## To do
Only one stretch of the records below should be repeated. It starts with the line containing "semAcquire := fieldBool s.w1 25" and goes on through the line containing "dswzB := Chan.ofCode (field s.w2 28 2)", exactly as written.

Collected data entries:
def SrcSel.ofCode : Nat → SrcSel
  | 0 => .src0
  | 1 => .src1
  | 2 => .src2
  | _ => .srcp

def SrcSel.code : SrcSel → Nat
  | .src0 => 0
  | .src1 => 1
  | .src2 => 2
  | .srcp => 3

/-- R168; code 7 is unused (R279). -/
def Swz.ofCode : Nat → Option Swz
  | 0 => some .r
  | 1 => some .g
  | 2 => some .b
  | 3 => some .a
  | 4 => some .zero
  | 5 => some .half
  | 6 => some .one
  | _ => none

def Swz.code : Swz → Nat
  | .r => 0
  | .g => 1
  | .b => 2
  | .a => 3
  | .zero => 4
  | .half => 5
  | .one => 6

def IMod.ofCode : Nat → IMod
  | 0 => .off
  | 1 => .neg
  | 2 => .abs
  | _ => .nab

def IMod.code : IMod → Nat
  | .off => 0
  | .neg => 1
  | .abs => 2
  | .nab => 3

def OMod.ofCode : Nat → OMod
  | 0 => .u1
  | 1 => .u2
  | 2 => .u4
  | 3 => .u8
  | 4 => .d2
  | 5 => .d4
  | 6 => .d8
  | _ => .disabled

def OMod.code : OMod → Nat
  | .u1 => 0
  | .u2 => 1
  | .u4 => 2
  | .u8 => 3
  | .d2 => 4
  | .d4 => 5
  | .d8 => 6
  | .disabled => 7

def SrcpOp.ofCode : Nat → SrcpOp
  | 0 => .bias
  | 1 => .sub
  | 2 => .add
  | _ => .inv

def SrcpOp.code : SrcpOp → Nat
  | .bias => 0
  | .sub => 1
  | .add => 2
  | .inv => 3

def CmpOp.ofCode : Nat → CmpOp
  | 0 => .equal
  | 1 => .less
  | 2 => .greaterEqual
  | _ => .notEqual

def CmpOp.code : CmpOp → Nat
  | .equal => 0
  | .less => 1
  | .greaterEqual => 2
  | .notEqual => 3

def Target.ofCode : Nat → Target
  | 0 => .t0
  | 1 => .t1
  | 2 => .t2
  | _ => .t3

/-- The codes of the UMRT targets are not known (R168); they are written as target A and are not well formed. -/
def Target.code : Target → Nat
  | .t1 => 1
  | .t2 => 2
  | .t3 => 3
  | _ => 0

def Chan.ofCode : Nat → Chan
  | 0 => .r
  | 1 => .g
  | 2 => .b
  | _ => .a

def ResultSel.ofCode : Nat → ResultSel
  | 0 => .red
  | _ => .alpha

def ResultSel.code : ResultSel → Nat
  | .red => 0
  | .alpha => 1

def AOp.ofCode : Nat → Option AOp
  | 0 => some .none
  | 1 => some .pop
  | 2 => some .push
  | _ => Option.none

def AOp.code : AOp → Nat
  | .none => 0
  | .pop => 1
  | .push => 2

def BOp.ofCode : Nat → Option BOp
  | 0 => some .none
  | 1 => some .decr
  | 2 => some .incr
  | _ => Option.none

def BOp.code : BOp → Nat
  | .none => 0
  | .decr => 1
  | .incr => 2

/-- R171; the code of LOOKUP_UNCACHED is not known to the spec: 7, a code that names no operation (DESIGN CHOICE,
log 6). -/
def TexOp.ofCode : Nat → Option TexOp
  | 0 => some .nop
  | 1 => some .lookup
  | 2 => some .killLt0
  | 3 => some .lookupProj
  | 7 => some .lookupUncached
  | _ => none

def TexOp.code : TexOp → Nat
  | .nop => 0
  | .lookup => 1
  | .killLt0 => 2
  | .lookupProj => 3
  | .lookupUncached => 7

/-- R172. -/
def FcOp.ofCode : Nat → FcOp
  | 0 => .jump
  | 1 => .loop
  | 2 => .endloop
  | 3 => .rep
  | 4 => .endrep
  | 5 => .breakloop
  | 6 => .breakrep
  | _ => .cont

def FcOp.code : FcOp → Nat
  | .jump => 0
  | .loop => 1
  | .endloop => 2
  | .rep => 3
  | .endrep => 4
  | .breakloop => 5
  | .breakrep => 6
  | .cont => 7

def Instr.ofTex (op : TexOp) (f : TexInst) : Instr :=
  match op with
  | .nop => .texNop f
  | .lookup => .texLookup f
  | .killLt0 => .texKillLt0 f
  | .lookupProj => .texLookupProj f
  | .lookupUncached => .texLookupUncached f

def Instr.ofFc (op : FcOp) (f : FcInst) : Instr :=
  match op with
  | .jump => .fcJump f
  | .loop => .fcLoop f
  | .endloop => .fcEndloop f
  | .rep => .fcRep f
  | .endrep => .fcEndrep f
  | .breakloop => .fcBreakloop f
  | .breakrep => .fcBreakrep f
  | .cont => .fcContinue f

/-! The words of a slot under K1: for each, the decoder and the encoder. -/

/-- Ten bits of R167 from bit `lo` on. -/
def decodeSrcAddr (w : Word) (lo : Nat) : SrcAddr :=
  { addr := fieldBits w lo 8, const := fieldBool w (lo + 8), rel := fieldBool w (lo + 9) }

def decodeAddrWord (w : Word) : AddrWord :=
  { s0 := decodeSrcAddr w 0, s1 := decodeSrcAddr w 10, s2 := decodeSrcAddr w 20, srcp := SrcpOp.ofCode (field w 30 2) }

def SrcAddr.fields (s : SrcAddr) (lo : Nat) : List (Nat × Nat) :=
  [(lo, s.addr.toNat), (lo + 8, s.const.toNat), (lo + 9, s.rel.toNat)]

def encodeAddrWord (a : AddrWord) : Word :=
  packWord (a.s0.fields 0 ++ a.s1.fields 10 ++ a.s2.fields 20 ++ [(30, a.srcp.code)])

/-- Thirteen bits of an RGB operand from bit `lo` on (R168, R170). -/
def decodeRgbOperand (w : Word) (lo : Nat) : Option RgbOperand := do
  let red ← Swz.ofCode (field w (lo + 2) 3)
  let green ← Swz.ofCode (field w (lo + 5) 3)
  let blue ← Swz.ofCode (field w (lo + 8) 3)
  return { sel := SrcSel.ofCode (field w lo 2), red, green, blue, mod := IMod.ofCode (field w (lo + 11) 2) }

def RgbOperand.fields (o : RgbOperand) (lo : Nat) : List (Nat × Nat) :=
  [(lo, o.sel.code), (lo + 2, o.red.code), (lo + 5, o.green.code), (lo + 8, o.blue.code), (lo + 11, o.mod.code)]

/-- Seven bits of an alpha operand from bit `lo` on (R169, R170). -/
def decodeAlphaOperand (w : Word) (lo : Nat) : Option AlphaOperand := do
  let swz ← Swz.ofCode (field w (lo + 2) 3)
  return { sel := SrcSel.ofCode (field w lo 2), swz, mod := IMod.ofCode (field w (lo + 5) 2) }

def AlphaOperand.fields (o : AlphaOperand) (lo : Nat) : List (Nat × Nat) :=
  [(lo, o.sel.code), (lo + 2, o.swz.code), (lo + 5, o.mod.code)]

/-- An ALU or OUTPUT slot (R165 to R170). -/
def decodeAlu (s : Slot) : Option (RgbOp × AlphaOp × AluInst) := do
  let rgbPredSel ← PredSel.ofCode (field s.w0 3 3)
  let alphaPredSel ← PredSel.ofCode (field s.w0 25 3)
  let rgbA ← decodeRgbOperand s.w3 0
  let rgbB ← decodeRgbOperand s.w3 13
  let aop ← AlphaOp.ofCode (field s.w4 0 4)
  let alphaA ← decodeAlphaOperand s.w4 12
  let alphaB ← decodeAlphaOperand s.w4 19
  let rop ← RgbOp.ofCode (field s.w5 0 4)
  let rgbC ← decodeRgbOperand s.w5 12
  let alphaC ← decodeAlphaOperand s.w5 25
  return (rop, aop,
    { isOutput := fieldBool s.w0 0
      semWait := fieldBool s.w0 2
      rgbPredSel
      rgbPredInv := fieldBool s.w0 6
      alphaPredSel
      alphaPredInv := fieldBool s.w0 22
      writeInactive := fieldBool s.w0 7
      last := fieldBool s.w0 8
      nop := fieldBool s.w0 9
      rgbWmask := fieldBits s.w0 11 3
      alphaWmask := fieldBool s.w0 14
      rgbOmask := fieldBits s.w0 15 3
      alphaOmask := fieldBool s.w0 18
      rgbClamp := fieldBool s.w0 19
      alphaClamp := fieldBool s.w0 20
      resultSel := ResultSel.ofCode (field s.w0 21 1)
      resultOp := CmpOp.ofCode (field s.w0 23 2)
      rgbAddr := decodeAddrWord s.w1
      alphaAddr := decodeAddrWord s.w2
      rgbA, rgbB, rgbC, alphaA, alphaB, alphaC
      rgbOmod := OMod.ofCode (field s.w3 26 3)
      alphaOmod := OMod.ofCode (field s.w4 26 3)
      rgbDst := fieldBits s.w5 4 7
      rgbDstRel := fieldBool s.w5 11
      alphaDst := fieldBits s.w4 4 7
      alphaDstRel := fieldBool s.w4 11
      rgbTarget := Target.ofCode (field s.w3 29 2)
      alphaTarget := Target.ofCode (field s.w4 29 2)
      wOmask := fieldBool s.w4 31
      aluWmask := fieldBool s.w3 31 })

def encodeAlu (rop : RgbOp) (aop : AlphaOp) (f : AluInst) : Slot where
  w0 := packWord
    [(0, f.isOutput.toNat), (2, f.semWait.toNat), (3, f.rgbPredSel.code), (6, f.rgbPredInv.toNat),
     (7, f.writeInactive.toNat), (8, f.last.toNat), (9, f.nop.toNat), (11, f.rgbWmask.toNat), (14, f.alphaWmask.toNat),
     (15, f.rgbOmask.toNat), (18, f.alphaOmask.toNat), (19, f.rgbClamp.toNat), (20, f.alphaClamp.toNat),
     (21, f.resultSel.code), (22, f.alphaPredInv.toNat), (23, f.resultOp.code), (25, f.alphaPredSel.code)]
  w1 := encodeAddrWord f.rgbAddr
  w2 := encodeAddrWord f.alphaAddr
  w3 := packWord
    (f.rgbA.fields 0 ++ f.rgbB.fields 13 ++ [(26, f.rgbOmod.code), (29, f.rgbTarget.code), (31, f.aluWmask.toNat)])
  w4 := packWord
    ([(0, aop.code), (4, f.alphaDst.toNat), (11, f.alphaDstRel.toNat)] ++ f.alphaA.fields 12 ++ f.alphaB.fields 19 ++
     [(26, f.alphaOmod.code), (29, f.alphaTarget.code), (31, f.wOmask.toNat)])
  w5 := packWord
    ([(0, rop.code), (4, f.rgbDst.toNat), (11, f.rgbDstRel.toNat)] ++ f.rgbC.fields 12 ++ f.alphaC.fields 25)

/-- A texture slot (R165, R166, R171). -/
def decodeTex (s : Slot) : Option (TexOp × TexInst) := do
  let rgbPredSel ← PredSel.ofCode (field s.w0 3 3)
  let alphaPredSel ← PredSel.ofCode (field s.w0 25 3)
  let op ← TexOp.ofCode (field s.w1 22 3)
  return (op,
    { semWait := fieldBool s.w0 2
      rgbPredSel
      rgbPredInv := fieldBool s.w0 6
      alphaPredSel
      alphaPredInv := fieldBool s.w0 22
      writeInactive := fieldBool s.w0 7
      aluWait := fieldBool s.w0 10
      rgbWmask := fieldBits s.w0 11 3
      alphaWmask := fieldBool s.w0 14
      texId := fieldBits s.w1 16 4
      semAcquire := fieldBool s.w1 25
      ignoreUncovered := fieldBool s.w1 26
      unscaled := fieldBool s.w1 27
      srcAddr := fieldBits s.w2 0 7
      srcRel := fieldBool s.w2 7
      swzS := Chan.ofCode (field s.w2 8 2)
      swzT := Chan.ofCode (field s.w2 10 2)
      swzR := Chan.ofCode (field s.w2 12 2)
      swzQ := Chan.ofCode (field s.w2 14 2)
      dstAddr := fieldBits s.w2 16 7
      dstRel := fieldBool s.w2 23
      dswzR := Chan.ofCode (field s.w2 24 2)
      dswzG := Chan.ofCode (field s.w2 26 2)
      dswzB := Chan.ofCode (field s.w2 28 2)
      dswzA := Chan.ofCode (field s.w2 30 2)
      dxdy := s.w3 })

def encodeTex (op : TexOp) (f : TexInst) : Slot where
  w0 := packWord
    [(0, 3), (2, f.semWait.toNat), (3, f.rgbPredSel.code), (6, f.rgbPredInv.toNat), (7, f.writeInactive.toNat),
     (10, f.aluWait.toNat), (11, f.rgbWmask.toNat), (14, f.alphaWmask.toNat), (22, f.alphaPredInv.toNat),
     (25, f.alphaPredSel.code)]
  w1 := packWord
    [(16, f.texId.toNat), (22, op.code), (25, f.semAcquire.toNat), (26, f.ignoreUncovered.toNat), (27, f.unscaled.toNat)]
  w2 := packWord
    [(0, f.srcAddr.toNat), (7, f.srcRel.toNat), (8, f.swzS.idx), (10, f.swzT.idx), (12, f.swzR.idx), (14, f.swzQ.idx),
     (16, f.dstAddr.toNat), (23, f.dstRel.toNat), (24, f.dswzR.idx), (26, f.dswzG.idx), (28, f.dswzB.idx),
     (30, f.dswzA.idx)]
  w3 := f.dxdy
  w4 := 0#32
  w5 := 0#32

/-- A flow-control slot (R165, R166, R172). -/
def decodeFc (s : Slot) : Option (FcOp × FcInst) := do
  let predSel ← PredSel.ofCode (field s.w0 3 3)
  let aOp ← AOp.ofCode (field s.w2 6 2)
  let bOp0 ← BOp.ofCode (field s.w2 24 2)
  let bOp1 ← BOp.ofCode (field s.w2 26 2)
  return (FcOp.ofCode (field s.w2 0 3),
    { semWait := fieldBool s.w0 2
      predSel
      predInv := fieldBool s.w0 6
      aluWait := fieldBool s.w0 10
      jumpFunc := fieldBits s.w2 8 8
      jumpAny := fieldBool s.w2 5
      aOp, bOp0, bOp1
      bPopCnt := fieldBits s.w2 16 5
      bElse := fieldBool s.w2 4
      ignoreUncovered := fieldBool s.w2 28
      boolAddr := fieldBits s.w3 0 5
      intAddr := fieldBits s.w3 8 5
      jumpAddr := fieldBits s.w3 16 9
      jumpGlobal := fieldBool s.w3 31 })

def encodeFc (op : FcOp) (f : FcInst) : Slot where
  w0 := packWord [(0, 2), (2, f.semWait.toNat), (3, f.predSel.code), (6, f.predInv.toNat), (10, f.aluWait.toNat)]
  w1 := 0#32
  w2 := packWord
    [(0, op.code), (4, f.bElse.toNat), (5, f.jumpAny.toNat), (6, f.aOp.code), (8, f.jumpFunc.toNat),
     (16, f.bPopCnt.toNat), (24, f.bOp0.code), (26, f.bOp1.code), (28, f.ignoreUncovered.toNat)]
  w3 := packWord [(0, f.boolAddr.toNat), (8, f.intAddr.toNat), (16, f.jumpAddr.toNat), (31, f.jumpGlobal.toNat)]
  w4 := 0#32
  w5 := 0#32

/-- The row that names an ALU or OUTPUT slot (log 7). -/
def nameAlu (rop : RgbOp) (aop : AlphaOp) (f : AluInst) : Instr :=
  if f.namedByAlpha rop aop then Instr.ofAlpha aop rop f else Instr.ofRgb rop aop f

## Result of the exercise
      semAcquire := fieldBool s.w1 25
      ignoreUncovered := fieldBool s.w1 26
      unscaled := fieldBool s.w1 27
      srcAddr := fieldBits s.w2 0 7
      srcRel := fieldBool s.w2 7
      swzS := Chan.ofCode (field s.w2 8 2)
      swzT := Chan.ofCode (field s.w2 10 2)
      swzR := Chan.ofCode (field s.w2 12 2)
      swzQ := Chan.ofCode (field s.w2 14 2)
      dstAddr := fieldBits s.w2 16 7
      dstRel := fieldBool s.w2 23
      dswzR := Chan.ofCode (field s.w2 24 2)
      dswzG := Chan.ofCode (field s.w2 26 2)
      dswzB := Chan.ofCode (field s.w2 28 2)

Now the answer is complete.